Methods: Data from 8,966 Surgical Review Corporation BOLD database adult patients who underwent SLEEVE was analyzed retrospectively in six age groups: <30(n=922), 30-40(n=2224), 40-50(n=2560), 50-60(n=2322), 60-70(n=816), and >70(n=52). Clinical information was collected at baseline and 12 and 24 months after SLEEVE. Data included Body Mass Index (BMI) and 30 weight-related comorbidities. Outcomes analysis was by ANOVA for continuous variables and general linear model for dichotomous variables, including baseline and post-operative data modified for binomial distribution.

Results: 12 months post-SLEEVE, BMI ranged from 33±7(60-70 years) to 35±6-9(40-50, 50-60, >70)(p<0.01) and 35±7 to 36±9 at 24 months (p<0.05 only 30-40 v 60-70). Resolution of 12 weight related comorbidities was inversely proportional to age at 12 months post-operatively, while 4 resolved better in older patients. At 24 months post-operatively, diabetes mellitus, hypertension, hyperlipidemia, musculoskeletal pain and lower extremity edema persisted with increasing age (p<0.05, n=5).

Conclusion: Following SLEEVE, resolution of 12 weight-related medical problems was inversely proportional to age at 12 months. Key obesity comorbidities diabetes, hypertension, dyslipidemia, musculoskeletal pain and leg edema persisted directly proportional with increasing age through 24 months. Although the data here did not include date of obesity onset, these results suggest a concept of “obesity years” in which excess weight and comorbidities become entrenched in older patients who carry obesity the longest.
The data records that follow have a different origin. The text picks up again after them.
/-- The device once the records at some addresses are read, where the checks of one or of a RESULT field fail, or poison is met:
each one whose own load passes its checks is read, and its pages are touched (R270, R386). -/
def Device.recordsRead (d : Device) (e : Env) (core : Nat) (g : Group) (l : List W64) : Device :=
  (l.filterMap (fun a => (d.laneRun e g.ctx (Agent.core core) .load true 64 64 a.toNat).toOption)).foldl
    (fun d r => d.descTouch core g.ctx r) d

/-- A record's RESULT becomes PENDING, produced by a queued record (R270). -/
def Device.claimResult (d : Device) (e : Env) (core ctx : Nat) (r : TaskRec) : Except Miss Device :=
  if r.result = 0 then .ok d else d.futClaim e ctx (Agent.core core) r.result 0x7FFF r.swarm.toNat

/-- Push a record whose RESULT is taken first: whether it was placed (R270). -/
def Device.place (d : Device) (e : Env) (core ctx : Nat) (r : TaskRec) : Except Miss (Device × Bool) :=
  match d.claimResult e core ctx r with
  | .error m => .error m
  | .ok d1 =>
    (d1.pushLocal e core (QRec.mk' ctx r e.now)).map (fun o => match o with
      | some d2 => (d2, true)
      | none => (d1, false))

/-- An operation of the device as a lane performs it. -/
def laneOf {α : Type} : Except Miss α → Except LaneErr α
  | .ok a => .ok a
  | .error m => .error m.lane

/-! ### SPAWN (R270) -/

/-- SPAWN in a sealed group: each lane's record kept in 3 units, in an unspecified order (R270, R292). -/
def spawnSealed (e : Env) (r : SplitRef) (d : Device) (x : View) (b : SealBuf) (l : List (Nat × RecRead)) : Res :=
  d.sealTake r.core x b ((anyOrder e.tick l).foldl (fun b p => b.push (.spawn p.2.task) 3) b) (fun y => Res.view d r.key (y.next 8))

/-- SPAWN in an open group: the lanes' records pushed, in an unspecified order. -/
def spawnOpen (e : Env) (r : SplitRef) (d : Device) (x : View) (f : FmtT) (act : Mask) (l : List (Nat × RecRead)) : Res :=
  let recs := l.map (fun p => (p.1, { p.2.task with stamp := x.g.writes, stampOf := x.g.guid }))
  match eachLane (fun d (t : TaskRec) => laneOf (d.place e r.core x.g.ctx t)) (anyOrder e.tick recs)
      (d.order r.core .rel .dev) with
  | .error w => .stall w
  | .ok (d1, done, fs) =>
    match worstTrap fs with
    | some t => .trap d1 x.sp t
    | none =>
      let placed := maskOfLanes ((done.filter (fun p => p.2)).map Prod.fst)
      if f.t then Res.view d1 r.key ((x.writeT act f.sd.toNat placed).next 8)
      else
        let left := recs.filter (fun p => !placed.getLsbD p.1)
        if left = [] then Res.view d1 r.key (x.next 8)
        else .done d1 { x.sp with park := .spawn f left placed e.plat.cycles.toNat x.others }

/-- SPAWN (R270, R292). -/
def execSpawn (f : FmtT) (s : State) :=
  s.access (.spawn f) 8 f.ms (fun e r d x act =>
    if x.g.sealBuf.isSome && f.t then everyLane x act 0x07 0 d
    else
      let at_ := x.g.vpair f.va.toNat
      (sumChecks ((lanesOf act).map (fun l => (l, d.readRecord e r.core x.g (f.opt = 1) (at_ l))))).run
        (d.recordsRead e r.core x.g ((lanesOf act).map at_)) x (fun l =>
        let d1 := l.foldl (fun d p => d.descTouch r.core x.g.ctx p.2.run) d
        match x.g.sealBuf with
        | some b => spawnSealed e r d1 x b l
        | none => spawnOpen e r d1 x f act l))

/-! ### JREC (R271) -/

/-- An instruction ends, or holds what it is to write until drain stamps are performed (R255, R272). -/
def drainThen (r : SplitRef) (d : Device) (x : View) (w : DrainWait) : Res :=
  match d.unreached w.stamps with
  | [] => Res.view (if w.acquire then d.order r.core .acq .dev else d) r.key (w.written x)
  | ls => .done d { x.sp with park := .drain { w with stamps := ls } }

/-- The 64 bytes of a parked record: reserved fields zero (R6), JOIN as it stands, no registration yet, and the core that
parked it. -/
def parkedBytes (words : List W64) (core : Nat) : List Byte :=
  let w3 := words.getD 3 0 &&& 0x00FFFFFF0FFFFFFF#64
  let w4 := (words.getD 4 0).toNat % 2 ^ 32 + core % 64 * 2 ^ 48
  wordsToBytes (words.take 3 ++ [w3]) ++ natToBytes 8 w4 ++ wordsToBytes (words.drop 5)

/-- Key of a parked cell's count of firings. -/
def firedKey (ctx cell : Nat) : Nat := ctx * 2 ^ 24 + cell

/-- What a record's result future has been lent as the record is parked with it (R286); 0 for nothing. -/
def Device.lentThrough (d : Device) (e : Env) (core ctx : Nat) (f : W64) : Nat :=
  match d.futLoad e ctx (Agent.core core) f with
  | .ok (_, y) => if y.unsettled && y.prio ≠ 63 then y.prio else 0
  | .error _ => 0

/-- A record is parked in a cell: what is lent through its result is kept for it (R286). -/
def Device.parkedAt (d : Device) (e : Env) (core ctx cell : Nat) (f : W64) : Device :=
  let d1 := d.unparked ctx cell
  if f = 0 then d1
  else { d1 with parkedLends :=
    { ctx, cell, home := d.futHome e ctx (Agent.core core) f, prio := d.lentThrough e core ctx f } :: d1.parkedLends }

/-- Park a record in a cell of pool 0 and take its RESULT: the cell, or none when the pool is exhausted (R271, R276). -/
def Device.parkRecord (d : Device) (e : Env) (core ctx : Nat) (r : RecRead) : Except Miss (Device × Option Nat) :=
  let t := r.task
  if !(d.pool ctx 0).defd then .ok (d, none)
  else
    match d.cellAlloc e ctx 0 with
    | .error m => .error m
    | .ok (_, none) => .ok (d, none)
    | .ok (d1, some c) =>
      match d1.atomicStore e ctx Agent.unit ((d1.pool ctx 0).cellAt c) 64 (bytesToNat (parkedBytes r.words core)) with
      | .error m => .error m
      | .ok d2 =>
        match d2.claimResult e core ctx t with
        | .error m => .error m
        | .ok d3 =>
          .ok ({ ((d3.parkedAt e core ctx c t.result).updSwarm ctx t.swarm.toNat (fun s => { s with parked := s.parked + 1 })) with
            joinFired := d3.joinFired.erase (firedKey ctx c) }, some c)

/-- JREC past its checks; a record with JOIN 0 that finds both queues full is held as a device push (log entry 19). It ends, and
writes SD, once every write that its group has made is performed at .dev (R272). -/
def jrecOpen (e : Env) (r : SplitRef) (d : Device) (x : View) (f : FmtT) (q : RecRead) : Res :=
  let finish (d : Device) (v : W32) : Res :=
    drainThen r d x { stamps := [{ guid := x.g.guid, count := x.g.writes }], acquire := false, s := [(f.sd.toNat, v)], v := [] }
  let t := q.task
  if t.join = 0 then
    let t := { t with stamp := x.g.writes, stampOf := x.g.guid }
    match d.place e r.core x.g.ctx t with
    | .error (.fault c det a ts) => .trap (d.retouch ts) x.sp { code := c, detail := det, addr := a, lanes := x.sp.e }
    | .error m => .stall m.stall
    | .ok (d1, true) => finish d1 0
    | .ok (d1, false) => finish (d1.pushDevice e (some r.core) (QRec.mk' x.g.ctx t e.now)) 0
  else
    match d.parkRecord e r.core x.g.ctx q with
    | .error (.fault c det a ts) => .trap (d.retouch ts) x.sp { code := c, detail := det, addr := a, lanes := x.sp.e }
    | .error m => .stall m.stall
    | .ok (d1, some c) => finish d1 (BitVec.ofNat 32 c)
    | .ok (_, none) => finish d 0xFFFFFFFF

/-- JREC (R271, R272). -/
def execJrec (f : FmtT) (s : State) :=
  s.access (.jrec f) 8 f.ms (fun e r d x act =>
    if x.g.sealBuf.isSome then everyLane x act 0x07 0 d
    else
      match d.readRecord e r.core x.g (f.opt = 1) (x.pair f.sa.toNat) with
      | .error (.fault c det a _) =>
        .trap (d.recordsRead e r.core x.g [x.pair f.sa.toNat]) x.sp { code := c, detail := det, addr := a, lanes := x.sp.e }
      | .error m => .stall m.stall
      | .ok q =>
        jrecOpen e r ((d.descTouch r.core x.g.ctx q.run).order r.core .rel .dev) x f q)

/-! ### Futures by lane (R277) -/

/-- The lanes' operations on their futures: the checks, then each lane's operation, in an unspecified order (R173, R277). -/
def futLanes {β : Type} (e : Env) (r : SplitRef) (d : Device) (x : View) (f : FmtT) (act : Mask)
    (op : Device → Nat × W64 → Except LaneErr (Device × β)) (fin : Device → List (Nat × β) → Res) : Res :=
  let reqs := (lanesOf act).map (fun l => (l, l, x.g.vpair f.va.toNat l))
  (sumChecks (reqs.map (fun p => (p.1, d.futRun e r.core x.g.ctx p.2.2)))).run d x (fun l =>
    let d1 := l.foldl (fun d p => d.touchAll (Agent.core r.core) x.g.ctx .atomic p.2) d
    match eachLane op (anyOrder e.tick reqs) d1 with
    | .error w => .delay w
    | .ok (d2, bs, fs) =>
      match worstTrap fs with
      | some t => .trap d2 x.sp t
      | none => fin d2 bs)

/-- Producer tag of a group slot (R274). -/
def groupTag (key : Nat) : Nat := key + 1

/-- The lanes whose operation answered true. -/
def trueLanes (l : List (Nat × Bool)) : Mask := maskOfLanes ((l.filter (fun p => p.2)).map Prod.fst)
The prevalence of obesity continues to climb nationwide.¹ In this upsurge, all surgeons now must operate upon and manage patients with morbid obesity and its associated comorbidities such as hypertension, dyslipidemia obstructive sleep apnea and diabetes.² Laparoscopic sleeve gastrectomy (SLEEVE) has become one of the mainstays for the surgical treatment of obesity. Perioperative planning in this medically fragile population is paramount. Advance knowledge and clinical insight could facilitate patient selection and possibly reduce morbidity and mortality overall.
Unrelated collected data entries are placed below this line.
/-- STREAM: a stream is configured, or released. -/
def execStream (ctx q : Nat) (s : State) :=
  s.onPacket ctx q (ofType 8) (fun e d p =>
    let k := ((p.words.getD 3 0).extractLsb' 0 4).toNat
    let a := p.words.getD 2 0
    let fin (d : Device) : Except Miss Device := .ok ((d.setWork ctx q p.n .none).tryEnd e ctx q p.n)
    if a = 0 then fin (d.updCtx ctx (fun c => { c with streams := c.streams.erase k }))
    else
      d.orFault e ctx q p.n 3 (d.cpRead e ctx false a 64) (fun r =>
        let ws := bytesToWords r.2
        if streamBad ws then .ok (r.1.packetFault e ctx q p.n 3)
        else
          let st := HStream.ofWords ws
          d.orFault e ctx q p.n 4 (r.1.streamStore e ctx st.whost st.waddr (natToBytes 16 0)) (fun d1 =>
            fin { d1.updCtx ctx (fun c => { c with streams := c.streams.set k st }) with sridx := d1.sridx.set (sridxKey ctx k) 0 })))

/-! ### Host read indexes (R364, R380) -/

/-- The host writes a stream's read index, whether or not the context exists (R364). -/
def Device.writeSridx (d : Device) (ctx k width : Nat) (v : W64) : Device :=
  if width ≠ 8 || 16 ≤ k || 16 ≤ ctx then d else { d with sridx := d.sridx.set (sridxKey ctx k) v }

/-- SRIDX_WRITE. -/
def execSridxWrite (ctx k width : Nat) (v : W64) (s : State) := s.whenDue true (fun _ d => d.writeSridx ctx k width v)

end Sys2Proof.Machine
end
Older patients more often have multiple chronic comorbidities when compared with younger populations.^3,4 Ward and co-authors reported that the prevalence of adults with multiple chronic comorbidities increased from 21.8% in 2001 to 26% in 2010, correlating directly with increasing age.³ There is, however, little data examining pre-operative age variation and persistence of these medical conditions within each age group following SLEEVE.

When patients with obesity are separated from the overall population, increasing age is associated with increased peri-operative morbidity and mortality following bariatric surgery.⁵ Similar variation also has been exposed indirectly in previous studies comparing healthcare insurance status to weight related medical problems. Medicare patients with obesity, who tend to be older in age, have higher rates of almost all obesity-related medical problems, compared with Medicaid, private insurance and self-pay individuals.⁶ However, since younger patients with obesity can be on Medicare because of disability, whether or not these findings place older patients at increased risk for persistence of weight-related medical problems after undergoing bariatric surgery is not clear from the published data.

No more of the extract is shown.